**REQUIRED WORK**
The response must consist of the lines below from the one with "exec (.upstreamRequest (.write" through the one with "t.readWord (popAddr 0 4)", exactly as they appear and with both ends kept.

**SOURCE INFORMATION**
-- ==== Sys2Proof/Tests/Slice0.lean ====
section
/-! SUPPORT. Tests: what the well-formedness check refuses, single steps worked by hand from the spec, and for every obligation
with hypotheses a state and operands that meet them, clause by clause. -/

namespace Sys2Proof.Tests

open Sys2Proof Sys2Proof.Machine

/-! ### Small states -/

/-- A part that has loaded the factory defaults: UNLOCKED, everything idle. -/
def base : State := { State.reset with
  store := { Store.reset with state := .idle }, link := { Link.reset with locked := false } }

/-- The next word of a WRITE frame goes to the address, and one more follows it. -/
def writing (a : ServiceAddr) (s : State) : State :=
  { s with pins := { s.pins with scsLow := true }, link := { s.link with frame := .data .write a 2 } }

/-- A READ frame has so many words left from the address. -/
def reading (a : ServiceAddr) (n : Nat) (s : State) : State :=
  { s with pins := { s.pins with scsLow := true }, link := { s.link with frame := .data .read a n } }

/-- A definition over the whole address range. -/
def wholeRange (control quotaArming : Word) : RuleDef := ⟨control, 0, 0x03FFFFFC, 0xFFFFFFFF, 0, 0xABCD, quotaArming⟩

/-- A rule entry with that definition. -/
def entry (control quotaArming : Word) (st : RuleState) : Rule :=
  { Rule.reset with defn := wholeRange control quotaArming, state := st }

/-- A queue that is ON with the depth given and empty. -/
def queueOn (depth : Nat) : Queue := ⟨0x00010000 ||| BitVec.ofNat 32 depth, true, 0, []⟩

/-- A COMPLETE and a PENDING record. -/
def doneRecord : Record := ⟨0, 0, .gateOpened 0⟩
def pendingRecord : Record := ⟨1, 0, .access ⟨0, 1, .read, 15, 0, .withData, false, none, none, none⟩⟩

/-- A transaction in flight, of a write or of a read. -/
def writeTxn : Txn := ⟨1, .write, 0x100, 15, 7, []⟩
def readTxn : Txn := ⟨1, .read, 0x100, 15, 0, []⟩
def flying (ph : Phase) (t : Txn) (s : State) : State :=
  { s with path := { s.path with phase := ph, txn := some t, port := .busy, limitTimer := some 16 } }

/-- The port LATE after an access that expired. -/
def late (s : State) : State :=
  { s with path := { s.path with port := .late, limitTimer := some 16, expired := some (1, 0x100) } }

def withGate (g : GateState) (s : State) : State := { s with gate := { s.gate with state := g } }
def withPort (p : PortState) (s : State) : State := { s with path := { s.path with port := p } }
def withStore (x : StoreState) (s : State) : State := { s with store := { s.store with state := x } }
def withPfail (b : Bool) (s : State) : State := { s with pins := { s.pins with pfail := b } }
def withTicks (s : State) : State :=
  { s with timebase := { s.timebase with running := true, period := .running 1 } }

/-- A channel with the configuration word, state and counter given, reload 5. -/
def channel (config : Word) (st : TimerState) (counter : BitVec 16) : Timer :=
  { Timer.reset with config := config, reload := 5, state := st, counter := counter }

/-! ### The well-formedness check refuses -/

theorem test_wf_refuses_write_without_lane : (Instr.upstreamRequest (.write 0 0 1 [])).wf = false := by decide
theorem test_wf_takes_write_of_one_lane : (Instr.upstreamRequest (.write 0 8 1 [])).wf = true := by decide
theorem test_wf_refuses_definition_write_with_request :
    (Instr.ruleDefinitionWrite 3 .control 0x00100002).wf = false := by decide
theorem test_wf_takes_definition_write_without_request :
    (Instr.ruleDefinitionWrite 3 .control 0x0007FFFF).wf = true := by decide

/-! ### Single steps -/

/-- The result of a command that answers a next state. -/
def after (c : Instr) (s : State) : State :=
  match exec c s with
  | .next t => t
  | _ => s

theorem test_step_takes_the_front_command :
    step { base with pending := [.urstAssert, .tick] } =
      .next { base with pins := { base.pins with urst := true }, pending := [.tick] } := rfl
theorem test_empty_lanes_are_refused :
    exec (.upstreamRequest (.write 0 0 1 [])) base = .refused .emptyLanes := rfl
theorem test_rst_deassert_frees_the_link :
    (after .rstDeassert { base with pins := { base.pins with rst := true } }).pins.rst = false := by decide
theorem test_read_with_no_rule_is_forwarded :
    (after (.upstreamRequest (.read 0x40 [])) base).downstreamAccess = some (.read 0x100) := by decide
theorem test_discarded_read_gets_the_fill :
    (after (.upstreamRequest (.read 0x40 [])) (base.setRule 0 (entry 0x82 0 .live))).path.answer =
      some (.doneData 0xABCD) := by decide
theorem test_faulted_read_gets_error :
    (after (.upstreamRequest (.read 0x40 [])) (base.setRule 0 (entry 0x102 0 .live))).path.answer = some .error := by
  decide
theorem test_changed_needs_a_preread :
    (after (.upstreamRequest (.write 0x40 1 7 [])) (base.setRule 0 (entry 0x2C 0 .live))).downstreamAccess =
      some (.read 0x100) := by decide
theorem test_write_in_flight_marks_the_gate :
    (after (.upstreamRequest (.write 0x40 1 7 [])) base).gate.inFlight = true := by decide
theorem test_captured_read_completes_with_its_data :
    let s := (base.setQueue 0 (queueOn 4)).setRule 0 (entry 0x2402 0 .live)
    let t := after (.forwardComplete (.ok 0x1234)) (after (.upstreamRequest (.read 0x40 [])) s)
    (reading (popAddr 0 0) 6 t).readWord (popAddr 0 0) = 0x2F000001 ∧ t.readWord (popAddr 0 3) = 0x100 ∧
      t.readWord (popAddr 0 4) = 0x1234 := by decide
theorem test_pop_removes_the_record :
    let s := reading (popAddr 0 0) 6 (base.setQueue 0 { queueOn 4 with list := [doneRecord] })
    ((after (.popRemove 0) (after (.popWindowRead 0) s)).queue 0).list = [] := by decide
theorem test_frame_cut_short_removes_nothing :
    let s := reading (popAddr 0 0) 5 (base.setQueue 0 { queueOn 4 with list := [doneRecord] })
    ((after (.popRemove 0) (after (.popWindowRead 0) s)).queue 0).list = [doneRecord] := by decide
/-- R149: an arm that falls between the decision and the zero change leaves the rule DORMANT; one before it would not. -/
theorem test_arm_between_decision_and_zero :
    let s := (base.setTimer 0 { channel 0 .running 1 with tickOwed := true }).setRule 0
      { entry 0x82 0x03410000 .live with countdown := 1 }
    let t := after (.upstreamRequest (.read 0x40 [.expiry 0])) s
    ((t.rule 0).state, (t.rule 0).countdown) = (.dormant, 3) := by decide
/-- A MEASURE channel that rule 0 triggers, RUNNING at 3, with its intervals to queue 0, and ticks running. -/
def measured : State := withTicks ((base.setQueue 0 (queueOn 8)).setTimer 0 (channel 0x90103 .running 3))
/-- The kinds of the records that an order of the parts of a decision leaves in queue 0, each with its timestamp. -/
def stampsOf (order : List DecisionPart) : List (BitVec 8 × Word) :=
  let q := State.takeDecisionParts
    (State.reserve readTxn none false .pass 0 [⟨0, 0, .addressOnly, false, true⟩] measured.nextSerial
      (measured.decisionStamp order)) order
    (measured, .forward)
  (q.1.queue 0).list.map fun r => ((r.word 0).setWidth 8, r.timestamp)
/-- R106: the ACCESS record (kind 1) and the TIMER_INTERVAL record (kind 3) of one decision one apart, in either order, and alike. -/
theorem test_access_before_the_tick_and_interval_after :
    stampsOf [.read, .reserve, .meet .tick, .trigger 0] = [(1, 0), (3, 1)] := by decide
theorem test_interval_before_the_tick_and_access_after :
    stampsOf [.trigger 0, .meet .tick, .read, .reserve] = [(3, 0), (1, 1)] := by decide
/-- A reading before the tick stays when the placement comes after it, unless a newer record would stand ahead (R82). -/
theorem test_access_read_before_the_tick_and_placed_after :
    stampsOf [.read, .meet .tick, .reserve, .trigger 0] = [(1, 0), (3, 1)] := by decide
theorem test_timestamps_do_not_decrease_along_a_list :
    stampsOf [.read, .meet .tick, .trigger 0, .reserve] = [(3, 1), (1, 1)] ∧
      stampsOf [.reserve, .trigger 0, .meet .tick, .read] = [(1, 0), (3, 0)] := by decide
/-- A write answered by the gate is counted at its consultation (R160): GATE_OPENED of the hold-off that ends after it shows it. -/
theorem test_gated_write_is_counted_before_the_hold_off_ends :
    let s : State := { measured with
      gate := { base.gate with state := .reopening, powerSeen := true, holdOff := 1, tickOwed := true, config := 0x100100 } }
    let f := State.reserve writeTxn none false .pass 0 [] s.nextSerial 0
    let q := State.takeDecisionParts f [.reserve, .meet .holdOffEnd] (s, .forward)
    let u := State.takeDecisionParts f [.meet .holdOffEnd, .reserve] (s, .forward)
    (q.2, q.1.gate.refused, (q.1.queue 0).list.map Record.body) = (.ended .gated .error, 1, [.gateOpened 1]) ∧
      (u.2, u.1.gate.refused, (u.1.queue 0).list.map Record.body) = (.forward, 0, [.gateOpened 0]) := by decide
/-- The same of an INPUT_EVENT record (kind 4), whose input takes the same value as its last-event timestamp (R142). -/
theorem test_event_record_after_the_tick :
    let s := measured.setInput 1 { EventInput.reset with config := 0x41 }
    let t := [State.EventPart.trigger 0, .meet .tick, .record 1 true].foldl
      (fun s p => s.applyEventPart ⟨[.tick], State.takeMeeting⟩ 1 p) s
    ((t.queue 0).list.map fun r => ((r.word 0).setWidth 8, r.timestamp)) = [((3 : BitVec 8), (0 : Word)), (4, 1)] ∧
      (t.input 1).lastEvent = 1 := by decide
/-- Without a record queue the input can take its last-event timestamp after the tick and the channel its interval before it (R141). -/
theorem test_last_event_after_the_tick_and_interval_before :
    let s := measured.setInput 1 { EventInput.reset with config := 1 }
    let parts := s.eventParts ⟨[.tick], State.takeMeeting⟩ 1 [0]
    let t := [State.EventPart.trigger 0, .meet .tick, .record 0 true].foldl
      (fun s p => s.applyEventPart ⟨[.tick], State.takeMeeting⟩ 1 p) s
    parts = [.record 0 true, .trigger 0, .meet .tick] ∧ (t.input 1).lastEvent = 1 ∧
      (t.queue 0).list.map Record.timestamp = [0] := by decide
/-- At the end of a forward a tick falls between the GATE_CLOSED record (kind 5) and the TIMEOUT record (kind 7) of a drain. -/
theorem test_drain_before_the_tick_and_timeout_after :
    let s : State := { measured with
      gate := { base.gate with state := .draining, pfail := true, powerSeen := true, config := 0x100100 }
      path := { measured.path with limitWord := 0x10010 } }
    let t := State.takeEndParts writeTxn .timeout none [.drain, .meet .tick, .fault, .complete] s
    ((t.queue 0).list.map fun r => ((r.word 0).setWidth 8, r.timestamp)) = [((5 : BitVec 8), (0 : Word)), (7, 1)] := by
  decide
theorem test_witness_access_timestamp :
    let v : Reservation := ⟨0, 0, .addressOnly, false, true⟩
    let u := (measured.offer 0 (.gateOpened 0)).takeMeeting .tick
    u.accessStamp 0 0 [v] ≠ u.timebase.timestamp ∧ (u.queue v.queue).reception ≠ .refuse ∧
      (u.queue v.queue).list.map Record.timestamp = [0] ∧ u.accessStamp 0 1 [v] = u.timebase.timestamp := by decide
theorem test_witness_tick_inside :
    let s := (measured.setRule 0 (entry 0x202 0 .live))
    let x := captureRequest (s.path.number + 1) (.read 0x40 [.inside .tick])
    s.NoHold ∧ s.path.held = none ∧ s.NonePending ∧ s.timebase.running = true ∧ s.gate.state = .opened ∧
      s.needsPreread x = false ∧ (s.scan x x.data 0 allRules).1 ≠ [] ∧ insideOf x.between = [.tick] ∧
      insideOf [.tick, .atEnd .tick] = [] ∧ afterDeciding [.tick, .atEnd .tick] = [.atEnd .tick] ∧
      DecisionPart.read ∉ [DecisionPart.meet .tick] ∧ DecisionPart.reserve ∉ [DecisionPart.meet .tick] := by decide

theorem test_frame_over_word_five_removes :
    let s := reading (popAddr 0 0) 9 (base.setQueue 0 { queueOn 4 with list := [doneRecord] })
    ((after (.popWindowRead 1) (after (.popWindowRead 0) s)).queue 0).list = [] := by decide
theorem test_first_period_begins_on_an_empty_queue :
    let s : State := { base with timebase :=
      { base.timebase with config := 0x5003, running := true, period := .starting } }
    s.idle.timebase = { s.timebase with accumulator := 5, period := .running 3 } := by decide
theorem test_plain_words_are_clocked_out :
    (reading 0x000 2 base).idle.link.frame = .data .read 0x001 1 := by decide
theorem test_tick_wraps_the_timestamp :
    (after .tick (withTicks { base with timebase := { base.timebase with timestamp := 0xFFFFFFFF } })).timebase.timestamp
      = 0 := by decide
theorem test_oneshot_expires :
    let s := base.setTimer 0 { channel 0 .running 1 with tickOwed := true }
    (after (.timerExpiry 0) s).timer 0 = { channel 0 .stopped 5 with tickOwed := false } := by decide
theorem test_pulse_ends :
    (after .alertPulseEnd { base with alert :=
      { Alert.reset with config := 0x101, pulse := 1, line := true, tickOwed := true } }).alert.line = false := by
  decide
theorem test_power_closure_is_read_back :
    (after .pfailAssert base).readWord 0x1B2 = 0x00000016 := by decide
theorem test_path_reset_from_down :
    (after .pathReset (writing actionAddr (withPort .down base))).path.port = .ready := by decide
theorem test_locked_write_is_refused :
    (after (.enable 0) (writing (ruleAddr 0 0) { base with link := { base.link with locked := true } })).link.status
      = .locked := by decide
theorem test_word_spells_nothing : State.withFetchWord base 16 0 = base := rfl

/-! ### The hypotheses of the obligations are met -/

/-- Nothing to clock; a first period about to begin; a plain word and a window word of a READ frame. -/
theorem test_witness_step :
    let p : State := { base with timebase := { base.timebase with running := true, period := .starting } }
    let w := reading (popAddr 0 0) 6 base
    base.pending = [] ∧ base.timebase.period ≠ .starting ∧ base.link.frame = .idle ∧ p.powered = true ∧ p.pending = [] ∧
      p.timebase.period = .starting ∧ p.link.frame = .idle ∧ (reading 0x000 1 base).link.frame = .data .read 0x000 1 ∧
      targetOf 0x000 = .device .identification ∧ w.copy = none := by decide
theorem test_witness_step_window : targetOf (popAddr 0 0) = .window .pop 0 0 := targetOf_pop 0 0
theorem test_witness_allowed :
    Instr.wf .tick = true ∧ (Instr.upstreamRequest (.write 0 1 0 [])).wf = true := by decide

**THE ANSWER**
    exec (.upstreamRequest (.write 0 0 1 [])) base = .refused .emptyLanes := rfl
theorem test_rst_deassert_frees_the_link :
    (after .rstDeassert { base with pins := { base.pins with rst := true } }).pins.rst = false := by decide
theorem test_read_with_no_rule_is_forwarded :
    (after (.upstreamRequest (.read 0x40 [])) base).downstreamAccess = some (.read 0x100) := by decide
theorem test_discarded_read_gets_the_fill :
    (after (.upstreamRequest (.read 0x40 [])) (base.setRule 0 (entry 0x82 0 .live))).path.answer =
      some (.doneData 0xABCD) := by decide
theorem test_faulted_read_gets_error :
    (after (.upstreamRequest (.read 0x40 [])) (base.setRule 0 (entry 0x102 0 .live))).path.answer = some .error := by
  decide
theorem test_changed_needs_a_preread :
    (after (.upstreamRequest (.write 0x40 1 7 [])) (base.setRule 0 (entry 0x2C 0 .live))).downstreamAccess =
      some (.read 0x100) := by decide
theorem test_write_in_flight_marks_the_gate :
    (after (.upstreamRequest (.write 0x40 1 7 [])) base).gate.inFlight = true := by decide
theorem test_captured_read_completes_with_its_data :
    let s := (base.setQueue 0 (queueOn 4)).setRule 0 (entry 0x2402 0 .live)
    let t := after (.forwardComplete (.ok 0x1234)) (after (.upstreamRequest (.read 0x40 [])) s)
    (reading (popAddr 0 0) 6 t).readWord (popAddr 0 0) = 0x2F000001 ∧ t.readWord (popAddr 0 3) = 0x100 ∧
      t.readWord (popAddr 0 4) = 0x1234 := by decide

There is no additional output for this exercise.